-- ==== Sys2Proof/Word.lean ====
section
/-!
DEFINITION. The word types of the device: bytes of the stores and frames, and the 32-bit words of the register window
(R12).
-/
namespace Sys2Proof

/-- A byte of the job store, the journal or a frame. -/
abbrev Byte := BitVec 8

/-- A register word: registers are 32 bits wide (R12). -/
abbrev Word := BitVec 32

/-- A run of bytes, lowest offset first. -/
abbrev Bytes := List Byte

end Sys2Proof
end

= = = = = = =

> **ABOUT THIS EXERCISE**
From the line holding "offset first. -/" to the final line of the data, repeat every line exactly. Leave out all the rest.

> **WRITTEN SOLUTION**
/-- A run of bytes, lowest offset first. -/
abbrev Bytes := List Byte

end Sys2Proof
end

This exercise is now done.